The choropleth shows how the population density flows over time, as people move from one region to another. Notice how the density increases (areas get darker) as the time gets closer to the rush hours.
Take a look!
As we explained in a previous post, during the last months we have been working on a project for the Orange D4D Challenge. Our main task has been analyzing and visualizing the provided mobile communication datasets (collected in Ivory Coast from December, 2011 to April, 2012) looking for relevant and original findings for the society of this West-African country, that is, showing deductions in an easy and friendly way which helps government and NGOs to perform more accurate and correct decisions.

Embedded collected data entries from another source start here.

-- ==== Sys2Proof/Certificates/Slice0/Obligations.lean ====
section
/-! DEFINITION. The statements for the provers. Each docstring names the rule of the spec it formalises. -/

open Sys2Proof Sys2Proof.Machine

/-! ### Encoding and decoding -/

/-- Words of 95_test_vectors.md 2.1 decode to the commands written beside them there. -/
def Obligations.SampleWordsDecode : Prop :=
  decode [0x00000000] = .command .nop []
    ∧ decode [0x01000114] = .command (.init .ietf 20) []
    ∧ decode [0x0100000c] = .command (.init .djb 12) []
    ∧ decode [0x0800000d, 0x09000000] = .command (.wrs 13 0x09000000) []
    ∧ decode [0x0900000c] = .command (.rds 12) []
    ∧ decode [0x0a000000, 1, 0] = .command (.wrctr 1 0) []
    ∧ decode [0x11000003, 0x01234567] = .command (.wrw 3 0x01234567) []
    ∧ decode [0x1300278d] = .command (.qr 2 7 8 13) []
    ∧ decode [0x24000001, 0, 0x40] = .command (.produce .copy 0 64) []
    ∧ decode [0x30000000] = .rejected .illegalOp []
    ∧ decode [0x08000010, 0xdeadbeef] = .rejected .reserved []
    ∧ decode [0x01000214] = .rejected .reserved []
    ∧ decode [0x13010000] = .rejected .reserved []
    ∧ decode [0x24000002, 0, 4] = .rejected .reserved []

/-- R73: the operand count is a function of OP alone, and the parser takes the header and that many words, neither
more nor fewer, whatever ARGS and the words are. -/
def Obligations.OperandCountIsAFunctionOfOpcode : Prop :=
  (∀ h : Word, operandCountOf h =
      if h.extractLsb' 24 8 ∈ [(0x08 : BitVec 8), 0x11] then 1
      else if h.extractLsb' 24 8 ∈ [(0x0A : BitVec 8), 0x24] then 2
      else 0)
    ∧ (∀ (h : Word) (ops : List Word), ops.length < operandCountOf h → decode (h :: ops) = .incomplete)
    ∧ (∀ (h : Word) (ops rest : List Word), ops.length = operandCountOf h →
        (∃ i, decode (h :: ops ++ rest) = .command i rest) ∨ ∃ c, decode (h :: ops ++ rest) = .rejected c rest)

/-- R82: a header whose OP is not in the opcode map is rejected with ILLEGAL_OP, no operand word is taken, and the
next word is parsed as a header. -/
def Obligations.UnassignedOpcodesAreIllegal : Prop :=
  ∀ (s : State) (h : Word) (rest : List Input), Offers s h [] rest →
    h.extractLsb' 24 8 ∉ opcodeRows.map OpcodeRow.number →
    step s = .next (State.record { s with parse := .header, input := rest } .illegalOp)

/-- R83: a header with an assigned OP and a reserved ARGS bit set is rejected with RESERVED after its operand words
are taken. -/
def Obligations.ReservedBitsAreRejected : Prop :=
  ∀ row ∈ opcodeRows, ReservedBitsRejected row.number row.reserved row.operands

/-- Decoding gives back every command, whatever words follow: no operand bit is dropped by either direction. -/
def Obligations.DecodeEncodeRoundTrip : Prop :=
  ∀ (i : Instr) (rest : List Word), decode (encode i ++ rest) = .command i rest

/-- A list of words that decodes to a command is that command's own words: two word streams never spell one command. -/
def Obligations.DecodedWordsAreTheEncoding : Prop :=
  ∀ (ws : List Word) (i : Instr) (rest : List Word), decode ws = .command i rest → ws = encode i ++ rest

/-! ### The step -/

/-- When the words the parser holds and the next words on the command port decode to a command, the step is the
command's execution, the words taken and the parser back at a header boundary. -/
def Obligations.StepRunsTheDecodedCommand : Prop :=
  (∀ (s : State) (i : Instr) (rest : List Input), s.parse = .header → s.input = (encode i).map .word ++ rest →
      step s = exec i { s with input := rest })
    ∧ (∀ (s : State) (ws : List Word) (i : Instr) (rest : List Input), Inv s → ws ≠ [] →
        decode (s.parse.taken ++ ws) = .command i [] → s.input = ws.map .word ++ rest →
        step s = exec i { s with parse := .header, input := rest })

/-- R219: a command whose operand words have not all arrived is not executed and not rejected: the parser keeps the words
it took, nothing else changes, and with nothing more to come the engine is stuck; words that arrive later complete it. -/
def Obligations.IncompleteCommandWaits : Prop :=
  ∀ (s : State) (ws : List Word), s.parse = .header → ws ≠ [] → decode ws = .incomplete →
    s.input = ws.map .word →
    step s = .next { s with parse := parseOf ws, input := [] }
      ∧ step { s with parse := parseOf ws, input := [] } = .fault .awaitingOperands
      ∧ ∀ (more : List Word) (i : Instr), decode (ws ++ more) = .command i [] →
          step (State.supplyWords { s with parse := parseOf ws, input := [] } more)
            = exec i { s with parse := .header, input := [] }

/-- R229: the engine is idle whenever no command is pending and keeps all state while idle. -/
def Obligations.IdleEngineKeepsAllState : Prop :=
  ∀ s : State, s.parse = .header → s.input = [] → step s = .next s

/-- What the host does while no command executes (R36, R52): a DMEM write changes its byte only, a response is taken from the
head of RESPQ, and everything else is kept. The model's choices: this holds for every parser position, so also while operand words
are awaited (notes/assumptions/6.md, DEDUCED), a write past DMEM stops (notes/assumptions/7.md), and a reset keeps what the host has
yet to do (notes/assumptions/9.md). -/
def Obligations.HostActionsBetweenCommands : Prop :=
  (∀ (s : State) (a : Word) (v : Byte) (rest : List Input), Memory.wf s.dmem →
      s.input = .dmemWrite a v :: rest → a.toNat < s.dmemSize.val →
      ∃ t, step s = .next t ∧ Memory.read t.dmem a.toNat = v
        ∧ (∀ b, b ≠ a.toNat → Memory.read t.dmem b = Memory.read s.dmem b)
        ∧ t = { s with dmem := t.dmem, input := rest })
    ∧ (∀ (s : State) (a : Word) (v : Byte) (rest : List Input),
        s.input = .dmemWrite a v :: rest → ¬ a.toNat < s.dmemSize.val → step s = .fault .noSuchAddress)
    ∧ (∀ (s : State) (w : Word) (q : List Word) (rest : List Input),
        s.input = .takeResponse :: rest → s.respq = w :: q →
        step s = .next { s with respq := q, input := rest })
    ∧ (∀ (s : State) (rest : List Input), s.input = .reset :: rest →
        ∃ t, step s = .next t ∧ t.dmem = s.dmem ∧ t.dmemSize = s.dmemSize ∧ t.input = rest)

/-- R240: a hardware reset clears INITED, ERR and ERRCODE, empties RESPQ and brings the parser to a header boundary, a
command in progress abandoned; DMEM is untouched. Nothing is said of S, W, B, POS and CFG. -/
def Obligations.HardwareResetAbandonsTheCommand : Prop :=
  ∀ (s : State) (rest : List Input), s.input = .reset :: rest →
    ∃ t, step s = .next t ∧ t.status.inited = false ∧ t.status.err = false ∧ t.status.errcode = 0
      ∧ t.respq = [] ∧ t.parse = .header ∧ t.dmem = s.dmem ∧ t.dmemSize = s.dmemSize

/-- R39: the values the reset state has by the spec. -/
def Obligations.ResetStateHasTheSpecsValues : Prop :=
  State.reset.status.inited = false ∧ State.reset.status.err = false ∧ State.reset.status.errcode = 0
    ∧ State.reset.respq = [] ∧ State.reset.parse = .header

/-! ### Rejection -/

/-- R212: ERRCODE takes the code of the first rejection since ERR was cleared, ERR is set, and nothing else changes. The codes
are the numbers of R211. -/
def Obligations.RecordKeepsTheFirstCode : Prop :=
  (∀ (s : State) (c : RejectCode),
    (s.status.err = false → (s.record c).status.errcode = codeNumber c)
      ∧ (s.status.err = true → (s.record c).status.errcode = s.status.errcode)
      ∧ (s.record c).status.err = true
      ∧ s.record c = { s with status := { s.status with
          err := true, errcode := (s.record c).status.errcode } })
    ∧ codeNumber .illegalOp = 1 ∧ codeNumber .reserved = 2 ∧ codeNumber .notInit = 3
    ∧ codeNumber .badRounds = 4 ∧ codeNumber .badOperand = 5 ∧ codeNumber .range = 6

/-- R213, R215: a decoded command with a cause of rejection has no effect but the record of the first cause, NOT_INIT
before its own check; a command with none answers a next state and leaves ERR and ERRCODE as they were, unless it is
CLRERR. -/
def Obligations.ExecRejectsExactlyForItsFirstCause : Prop :=
  (∀ (i : Instr) (s : State) (c : RejectCode), rejectCause s i = some c → exec i s = .next (s.record c))
    ∧ (∀ (i : Instr) (s : State), rejectCause s i = none → i ≠ .clrerr →
        ∃ t, exec i s = .next t ∧ t.status.err = s.status.err ∧ t.status.errcode = s.status.errcode)
    ∧ (∀ s : State, ∃ t, exec .clrerr s = .next t ∧ t.status.err = false ∧ t.status.errcode = 0)

/-- R217: every command but NOP, INIT, CLEAR, RDSTAT and CLRERR is rejected with NOT_INIT while STATUS.INITED = 0. -/
def Obligations.CommandsAreGatedByInited : Prop :=
  ∀ (i : Instr) (s : State), s.status.inited = false →
    i ≠ .nop → (∀ l r, i ≠ .init l r) → i ≠ .clear → i ≠ .rdstat → i ≠ .clrerr →
    exec i s = .next (s.record .notInit)

/-- R214: the next command executes normally whether or not ERR = 1: another error record changes nothing of what a
command does, but for the one word RDSTAT appends to RESPQ. -/
def Obligations.ErrorRecordDoesNotChangeExecution : Prop :=
  ∀ (i : Instr) (s : State) (e : Bool) (c : BitVec 4),
    ∃ t u, exec i s = .next t
      ∧ exec i { s with status := { s.status with err := e, errcode := c } } = .next u
      ∧ t.status.inited = u.status.inited
      ∧ t = { u with status := t.status, respq := t.respq }
      ∧ (i ≠ .rdstat → t.respq = u.respq)
      ∧ (i = .rdstat → ∃ v w : Word, t.respq = s.respq ++ [v] ∧ u.respq = s.respq ++ [w])

/-- R216, R137: counter overflow is never a rejection, nor is any data value of WRS, WRW, or WRCTR in DJB layout: on an
initialised engine these commands leave STATUS as it was. -/
def Obligations.DataValuesAreNeverRejected : Prop :=
  ∀ s : State, s.status.inited = true →
    (∀ i ∈ [Instr.adv, .gen], ∃ t, exec i s = .next t ∧ t.status = s.status)
      ∧ (∀ (i : Index) (v : Word), ∃ t, exec (.wrs i v) s = .next t ∧ t.status = s.status)
      ∧ (∀ (i : Index) (v : Word), ∃ t, exec (.wrw i v) s = .next t ∧ t.status = s.status)
      ∧ (s.cfg.layout = .djb → ∀ lo hi : Word, ∃ t, exec (.wrctr lo hi) s = .next t ∧ t.status = s.status)
      ∧ (∀ (m : Mode) (a l : Word) (d : Memory), a.toNat + l.toNat ≤ s.dmemSize.val →
          ∃ t, exec (.produce m a l) { s with dmem := d } = .next t ∧ t.status = s.status)

/-! ### The functions of the permutation and of the block core -/

/-- R100: the quarter round is the twelve statements in order, whatever indices repeat; on distinct indices the four words
it names take the values below, and no other word changes. -/
def Obligations.QuarterRoundIsItsTwelveStatements : Prop :=
  (∀ (X : Words) (a b c d : Index),
      qrF X a b c d = (quarterRoundStatements a b c d).foldl MixStatement.run X)
    ∧ (∀ (X : Words) (a b c d j : Index), j ∉ [a, b, c, d] → (qrF X a b c d)[j] = X[j])
    ∧ (∀ (X : Words) (a b c d : Index), [a, b, c, d].Nodup →
        let a1 := X[a] + X[b]
        let d1 := (X[d] ^^^ a1).rotateLeft 16
        let c1 := X[c] + d1
        let b1 := (X[b] ^^^ c1).rotateLeft 12
        let a2 := a1 + b1
        let d2 := (d1 ^^^ a2).rotateLeft 8
        let c2 := c1 + d2
        let b2 := (b1 ^^^ c2).rotateLeft 7
        (qrF X a b c d)[a] = a2 ∧ (qrF X a b c d)[b] = b2 ∧ (qrF X a b c d)[c] = c2 ∧ (qrF X a b c d)[d] = d2)

/-- R101, R102: a column round and a diagonal round are quarter rounds on their four quadruples, in any order. -/
def Obligations.RoundsAreQuarterRoundsInAnyOrder : Prop :=
  ∀ (X : Words) (qs : List (Index × Index × Index × Index)),
    (qs.Perm columnQuadruples → quarterRounds qs X = colrF X)
      ∧ (qs.Perm diagonalQuadruples → quarterRounds qs X = diagrF X)

/-- R103: the permutation alternates column and diagonal rounds starting with column, so that an even number of rounds is
half as many double rounds. -/
def Obligations.PermutationAlternatesRounds : Prop :=
  ∀ X : Words,
    permF X 0 = X
      ∧ (∀ k, permF X (2 * k + 1) = colrF (permF X (2 * k)))
      ∧ (∀ k, permF X (2 * k + 2) = diagrF (permF X (2 * k + 1)))
      ∧ (∀ m, permF X (2 * m) = (fun Y => diagrF (colrF Y))^[m] X)

/-- R132: byte 4i + j of the serialization is byte j of word i, least significant first. -/
def Obligations.SerializationIsLittleEndianInWordOrder : Prop :=
  ∀ (X : Words) (i : Fin 16) (j : Fin 4),
    (serF X)[4 * i.val + j.val]'(by omega) = X[i].extractLsb' (8 * j.val) 8

/-- R130, R131: the advance adds 1 to the 32-bit counter word in IETF layout, and to the 64-bit counter, low word first, in
DJB layout, wrapping silently; no other word changes. -/
def Obligations.CounterAdvancesByOneAndWraps : Prop :=
  ∀ S : Words,
    (advF .ietf S)[12] = S[12] + 1
      ∧ (∀ j : Index, j ≠ 12 → (advF .ietf S)[j] = S[j])
      ∧ (advF .djb S)[12] = S[12] + 1
      ∧ (advF .djb S)[13].toNat * 2 ^ 32 + (advF .djb S)[12].toNat
          = (S[13].toNat * 2 ^ 32 + S[12].toNat + 1) % 2 ^ 64
      ∧ (∀ j : Index, j ≠ 12 → j ≠ 13 → (advF .djb S)[j] = S[j])
      ∧ (S[12] ≠ 0xFFFFFFFF → (advF .djb S)[13] = S[13])

/-- R140: the block depends only on the state words and the round count, whatever the layout and everything else. -/
def Obligations.BlockDependsOnWordsAndRoundsOnly : Prop :=
  ∀ s t : State, s.status.inited = true → t.status.inited = true → s.S = t.S → s.cfg.rounds = t.cfg.rounds →
    ∃ s' t', exec .gen s = .next s' ∧ exec .gen t = .next t' ∧ s'.B = t'.B ∧ s'.W = t'.W

/-- R139: GEN has the effect of LDW, PERM, FF, SER and ADV in this order. -/
def Obligations.GenIsItsFiveSubSteps : Prop :=
  ∀ s : State, s.status.inited = true →
    ∃ t, runCommands [.ldw, .perm, .ff, .ser, .adv] s = .next t ∧ exec .gen s = .next t

/-- R138: after k block generations the counter reads c + k reduced to its width, and the last of them is the block of
c + k - 1. -/
def Obligations.CounterCountsGeneratedBlocks : Prop :=
  ∀ (s : State) (k : Nat), s.status.inited = true →
    ∃ t, runCommands (List.replicate k .gen) s = .next t
      ∧ counterOf t = (counterOf s + k) % counterModulus s.cfg.layout
      ∧ (0 < k → t.B = blockAt s (counterOf s + (k - 1)) ∧ t.W = outputWordsAt s (counterOf s + (k - 1)))
      ∧ (∀ j : Index, j.val < 12 ∨ 14 ≤ j.val → t.S[j] = s.S[j])
      ∧ (s.cfg.layout = .ietf → t.S[13] = s.S[13])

Therefore, it could be said that the project is divided into 2 dimensions:
a) Scientific side: gathering information on similar research projects (behavioural data, data mobile commuting, people dynamics), using different tools and strategies to manipulate such big amounts of data in an efficient way (BigData, Hadoop, Pig), checking diverse visualization options (Excel and R charts, Gephi, GIS tools like qGIS, uDig, ArcGIS, Leaflet, Polymaps, D3.js…), reflecting on the kind of extracted conclusions and their possible interpretations.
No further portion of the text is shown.